For instance, let’s compare healed & sealed.
They look somewhat the same, don’t they?
Well, a computer would have a hard time stating this fact, since, at the end of the day, it only dabbles in mathematics.
That’s why we have to use distance metrics to assess whether both words are similar.
In the example below, we used the Dice coefficient, rating the similarity of two words and ranging from 0 to 1:
// Let's use the Dice coefficient
import dice from 'talisman/metrics/dice';
// We'll say two strings are similar if their Dice coefficient >= 0.8
function compare(a, b) {
return dice(a, b) >= 0.8;
}
compare('healed', 'sealed');
>>> true
compare('healed', 'sold');
>>> false
bag
Reference: http://www-db.disi.unibo.it/research/papers/SPIRE02.pdf
String Matching with Metric Trees Using an Approximate Distance.
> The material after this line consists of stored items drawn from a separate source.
-- ==== Sys2Proof/Machine/Operands.lean ====
section
/-! DEFINITION. How operands enter the unit and results leave it, in short and in long mode (40_numerics.md R73, R75;
10_state.md R15). -/

namespace Sys2Proof.Machine

/-- `operand(srcx)` (R73): in long mode `r[srcx] :: FPLOW`, in short mode the short number widened. -/
def State.operand (s : State) (src : RegNum) : B64 :=
  if s.long then s.readReg src ++ s.fplow else widen s.draws (s.readReg src)

/-- `operand_int(srcx)` (R73): the two's-complement value of `r[srcx] :: FPLOW` in long mode, of `r[srcx]` in short mode. -/
def State.operandInt (s : State) (src : RegNum) : Int :=
  if s.long then (s.readReg src ++ s.fplow : BitVec 64).toInt else (s.readReg src).toInt

/-- A long number leaves the unit (R73): the high word to `r[dst]`, the low word to FPLOW, the codes from both. -/
def State.deliverLong (s : State) (y : B64) (dst : RegNum) : State :=
  let hi := y.extractLsb' 32 32
  let lo := y.extractLsb' 0 32
  { s.writeReg dst hi with fplow := lo, cc := fpCcLong hi lo }

/-- A short number leaves the unit (R73): the word to `r[dst]`, the codes from it, FPLOW undefined (R15). -/
def State.deliverShort (s : State) (w : B32) (dst : RegNum) : State :=
  { s.writeReg dst w with fplow := Config.freeFplow s.draws, cc := fpCcShort w }

/-- `deliver(y, dst)` (R73). -/
def State.deliver (s : State) (y : B64) (dst : RegNum) : State :=
  if s.long then s.deliverLong y dst else s.deliverShort (narrow s.roundMode s.draws y) dst

/-- What a COSET of registers 2 to 15 leaves in FPLOW: in long mode what it held, if the parameter says so (R85; D10), in
short mode anything (R15). -/
def State.fplowAfterCoset (s : State) : Word :=
  if s.long && s.params.fplowPreservedByCoset then s.fplow else Config.freeFplow s.draws

/-- `FPA[k] <- y` by a COSET of registers 2 to 15, with what it leaves in FPLOW. -/
def State.loadFpa (s : State) (k : Accumulator) (y : B64) : State :=
  { s.setFpa k y with fplow := s.fplowAfterCoset }

/-- The result of an operation as the accumulator keeps it: as it is, or rounded to short in short mode where the parameter
says so (R75; D2). -/
def State.kept (s : State) (y : B64) : B64 :=
  if !s.long && s.params.shortRoundsAccumulator then shortRounded s.roundMode s.draws y else y

/-- The result `y` of a COSET operation replaces `FPA[k]` (43_coset_operations.md R106). -/
def State.storeResult (s : State) (k : Accumulator) (y : B64) : State :=
  s.loadFpa k (s.kept y)

end Sys2Proof.Machine
end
Ilaria Bartolini, Paolo Ciaccia, and Marco Patella.
The bag distance is the maximum of the size of both differences of two multisets.
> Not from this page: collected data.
-- ==== Sys2Proof/Machine/CosetOperations.lean ====
section
/-! DEFINITION. The COSET operations: integer to floating, square root, add, subtract, multiply, divide
(43_coset_operations.md R100 to R107). The accumulator is the left operand and the destination (R107). -/

namespace Sys2Proof.Machine

/-- `COSET src,FPINT+FPAk` (R100). -/
def execCosetFpint (src : RegNum) (k : Accumulator) (s : State) : Host.Outcome State Fault Refusal :=
  s.ifAvailable (.cosetFpint src k) <| .next (s.storeResult k (intToB64 s.roundMode (s.operandInt src))).complete

/-- `COSET src,FPSQRT+FPAk` (R101). -/
def execCosetFpsqrt (src : RegNum) (k : Accumulator) (s : State) : Host.Outcome State Fault Refusal :=
  s.ifAvailable (.cosetFpsqrt src k) <| .next (s.storeResult k (fsqrt s.roundMode s.draws (s.operand src))).complete

/-- `COSET src,FPADD+FPAk` (R102). -/
def execCosetFpadd (src : RegNum) (k : Accumulator) (s : State) : Host.Outcome State Fault Refusal :=
  s.ifAvailable (.cosetFpadd src k) <| .next (s.storeResult k (fadd s.roundMode s.draws (s.fpa k) (s.operand src))).complete

/-- `COSET src,FPSUB+FPAk` (R103). -/
def execCosetFpsub (src : RegNum) (k : Accumulator) (s : State) : Host.Outcome State Fault Refusal :=
  s.ifAvailable (.cosetFpsub src k) <| .next (s.storeResult k (fsub s.roundMode s.draws (s.fpa k) (s.operand src))).complete

/-- `COSET src,FPMUL+FPAk` (R104). -/
def execCosetFpmul (src : RegNum) (k : Accumulator) (s : State) : Host.Outcome State Fault Refusal :=
  s.ifAvailable (.cosetFpmul src k) <| .next (s.storeResult k (fmul s.roundMode s.draws (s.fpa k) (s.operand src))).complete

/-- `COSET src,FPDIV+FPAk` (R105). -/
def execCosetFpdiv (src : RegNum) (k : Accumulator) (s : State) : Host.Outcome State Fault Refusal :=
  s.ifAvailable (.cosetFpdiv src k) <| .next (s.storeResult k (fdiv s.roundMode s.draws (s.fpa k) (s.operand src))).complete

end Sys2Proof.Machine
end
import bag from 'talisman/metrics/bag';
bag('Niall', 'Neil');
>>> 2
canberra
Reference: https://en.wikipedia.org/wiki/Canberra_distance
The Canberra distance is a weighted version of the Manhattan distance.
import canberra from 'talisman/metrics/canberra';
canberra([1, 3], [4, 5]);
>>> 0.85
chebyshev
Reference: https://en.wikipedia.org/wiki/Chebyshev_distance
The Chebyshev distance between two vectors is the greatest of their differences along any coordinate dimension.
import chebyshev from 'talisman/metrics/chebyshev';
chebyshev([1, 3], [4, 5]);
>>> 3
cosine
Reference: https://en.wikipedia.org/wiki/Cosine_similarity
Computes the cosine similarity between two vectors of same dimension.
import cosine from 'talisman/metrics/cosine';
// Alternatively
import {similarity, distance} from 'talisman/metrics/cosine';
cosine([1, 3], [4, 5]);
>>> 0.94
distance(a, b) === 1 - similarity(a, b);
damerau-levenshtein
Reference: https://en.wikipedia.org/wiki/Damerau%E2%80%93Levenshtein_distance
The Damerau-Levenshtein is an improvement over the classical Levenshtein distance.
That is to say this variant will handle transpositions as well as the usual additions, deletions & substitions.
import damerauLevenshtein from 'talisman/metrics/damerau-levenshtein';
damerauLevenshtein('this', 'tihs');
>>> 1
dice
Reference: https://en.wikipedia.org/wiki/S%C3%B8rensen%E2%80%93Dice_coefficient
Dice, Lee R. (1945). “Measures of the Amount of Ecologic Association Between Species”. Ecology 26 (3): 297–302.
Computes the Dice coefficient between two sequences, usually strings.
Note that the Dice & Sorensen coefficients are the same thing and that you remain free to use the module you prefer.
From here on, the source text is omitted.